▶ **HOW TO COMPLETE THIS TASK**: Identify all lines in the listing that include the word "address", and copy them out.

:::::

-- ==== Sys2Proof/Machine/Ops.lean ====
section
/-! DEFINITION. Machine/Ops.lean: the spec's pseudocode primitives as operations on the state
(`00_scope.md` rule R11; `20_memory.md` rule R52; `60_exceptions.md` rules R220 to R223), the launch
of an engine (`10_state.md` rule R41) and the dump accessor (`40_execution_engine.md` rule R110).
The machine has no trap entry and no return from one (R220, R226): what an instruction can do instead
of completing is `raise Fault`, one shared operation below. -/

namespace Sys2Proof.Machine

/-! ## Registers, flags and the program counter -/

/-- `x[r]`. -/
def State.reg (s : State) (r : Reg) : Word := s.x.get r

/-- `x[r] <- v`. -/
def State.setReg (s : State) (r : Reg) (v : Word) : State := { s with x := s.x.set r v }

/-- Two register writes in one cycle, the second one winning (R37). -/
def State.setReg2 (s : State) (r1 : Reg) (v1 : Word) (r2 : Reg) (v2 : Word) : State :=
  { s with x := s.x.set2 r1 v1 r2 v2 }

/-- The free flag vector the next drawing execution takes (R173). -/
def State.drawn (s : State) (op : OpD) (a b : Word) : Flags :=
  Config.divModFlags s.draws op a b s.flags

/-- The flag unit on a Format D operation and its operand words (R38), counting a draw if it takes
one. -/
def State.updateFlags (s : State) (op : OpD) (a b : Word) : State :=
  { s with
    flags := (flagUnit s.params.zeroBasis op a b (s.drawn op a b)).apply s.flags
    draws := if drawsFlags op b then s.draws + 1 else s.draws }

/-- `next <- pc + 1` (R26). -/
def State.advance (s : State) : State := { s with pc := s.pc + 1 }

/-- `next <- cond ? target : pc + 1` (R106, R150). -/
def State.jumpIf (s : State) (cond : Bool) (target : Field11) : State :=
  { s with pc := if cond then address target else s.pc + 1 }

/-! ## Memory (R52) -/

/-- `MemRead(addr, 1)`: a data read, or the fault it raises. -/
def State.memRead (s : State) (addr : Nat) : Except FaultReason Word :=
  if addr < s.params.memSize then .ok (s.mem.readWord addr) else .error .memBounds

/-- `MemWrite(addr, 1, v)`: a data write, or the fault it raises. -/
def State.memWrite (s : State) (addr : Nat) (v : Word) : Except FaultReason State :=
  if addr < s.params.memSize then .ok { s with mem := s.mem.writeWord addr v }
  else .error .memBounds

/-- Instruction fetch: the word at `pc`, or none past the end of memory (R52, R102). -/
def State.fetch (s : State) : Option Word :=
  if s.pc < s.params.memSize then some (s.mem.readWord s.pc) else none

/-! ## Reports, halts and faults -/

/-- `report(kind, pc, w)`: append a record with the address and the word of the instruction being
executed, which during a cycle is `mem[pc]` (R25, R34, R222). -/
def State.report (s : State) (kind : ReportKind) : State :=
  { s with log := s.log ++ [⟨kind, s.pc, s.mem.readWord s.pc⟩] }

/-- `halt(reason)`: the run ends and `pc` keeps its value (R102, R103). -/
def State.halt (s : State) (reason : HaltReason) : State := { s with run := .halted reason }

/-- `raise Fault(reason)`: only the run state changes, recording the instruction's address (R223). -/
def State.raise (s : State) (reason : FaultReason) : State :=
  { s with run := .faulted reason s.pc }

/-- End an instruction that may have raised a fault: a fault leaves the state `s` before the
instruction with only its run state changed, so faults are precise (R223). -/
def State.complete (s : State) (result : Except FaultReason State) :
    Host.Outcome State Fault Refusal :=
  match result with
  | .ok t => .next t
  | .error reason => .next (s.raise reason)

/-! ## Launch and observation -/

/-- `run(mem, ENTRY)` creates an engine instance (R41, R108, R250), with the launch inputs
`INIT_REGS` and `INIT_FLAGS`. `draws` is the model's own count, free at a launch. -/
def State.launch (p : Params) (initRegs : Regs) (initFlags : Flags) (draws : Nat) (mem : Memory)
    (entry : Nat) : State where
  params := p
  x := initRegs
  flags := initFlags
  pc := entry
  mem := mem
  run := .running
  log := []
  draws := draws

/-- What the state/dump accessor exposes (R110). -/
structure Dump where
  x : Regs
  flags : BitVec 5
  pc : Nat
  run : RunState
  log : List Report
  window : List Word
  deriving DecidableEq, Repr

/-- The dump accessor: registers, flags packed for display, `pc`, run state, log and the `n` memory
words from `start` on; it writes nothing (R110, R231). DESIGN CHOICE (log entry 17): the spec speaks
only of a window of `mem` and says nothing of one that reaches an address at or past `MEM_SIZE`; such a
request is neither clipped nor rejected, and shows there what an unlisted cell reads as, 0. -/
def State.dump (s : State) (start n : Nat) : Dump where
  x := s.x
  flags := packFlags s.flags
  pc := s.pc
  run := s.run
  log := s.log
  window := s.mem.window start n

end Sys2Proof.Machine
end

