-- ==== Sys2Proof/Machine/RegisterImmediate.lean ====
section
/-! DEFINITION. Machine/RegisterImmediate.lean: Format B (`42_register_immediate.md` rules R130 to
R136). No instruction of the family touches a flag. -/

namespace Sys2Proof.Machine

/-- The family's shape: a register gets a word and the engine goes on (R130). -/
def State.putRegister (s : State) (r : Reg) (v : Word) : Host.Outcome State Fault Refusal :=
  .next (s.setReg r v).advance

/-- `LSL r, k` (R131). -/
def execLsl (r : Reg) (k : Field11) (s : State) : Host.Outcome State Fault Refusal :=
  s.putRegister r (lslWord (s.reg r) (amount k))

/-- `LSR r, k` (R132). -/
def execLsr (r : Reg) (k : Field11) (s : State) : Host.Outcome State Fault Refusal :=
  s.putRegister r (lsrWord (s.reg r) (amount k))

/-- `ASR r, k` (R133). -/
def execAsr (r : Reg) (k : Field11) (s : State) : Host.Outcome State Fault Refusal :=
  s.putRegister r (asrWord (s.reg r) (amount k))

/-- `CARGARVALOR r, k` (R134). -/
def execCargarValor (r : Reg) (k : Field11) (s : State) : Host.Outcome State Fault Refusal :=
  s.putRegister r (immediate k)

/-- `ROTACIONL r, k` (R135). -/
def execRotacionL (r : Reg) (k : Field11) (s : State) : Host.Outcome State Fault Refusal :=
  s.putRegister r (rotlWord (s.reg r) (amount k))

/-- `ROTACIONR r, k` (R136). -/
def execRotacionR (r : Reg) (k : Field11) (s : State) : Host.Outcome State Fault Refusal :=
  s.putRegister r (rotrWord (s.reg r) (amount k))

end Sys2Proof.Machine
end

:::::

▶ **ANSWER TO THIS EXERCISE**:
  { s with pc := if cond then address target else s.pc + 1 }
/-- `report(kind, pc, w)`: append a record with the address and the word of the instruction being
/-- `raise Fault(reason)`: only the run state changes, recording the instruction's address (R223). -/
only of a window of `mem` and says nothing of one that reaches an address at or past `MEM_SIZE`; such a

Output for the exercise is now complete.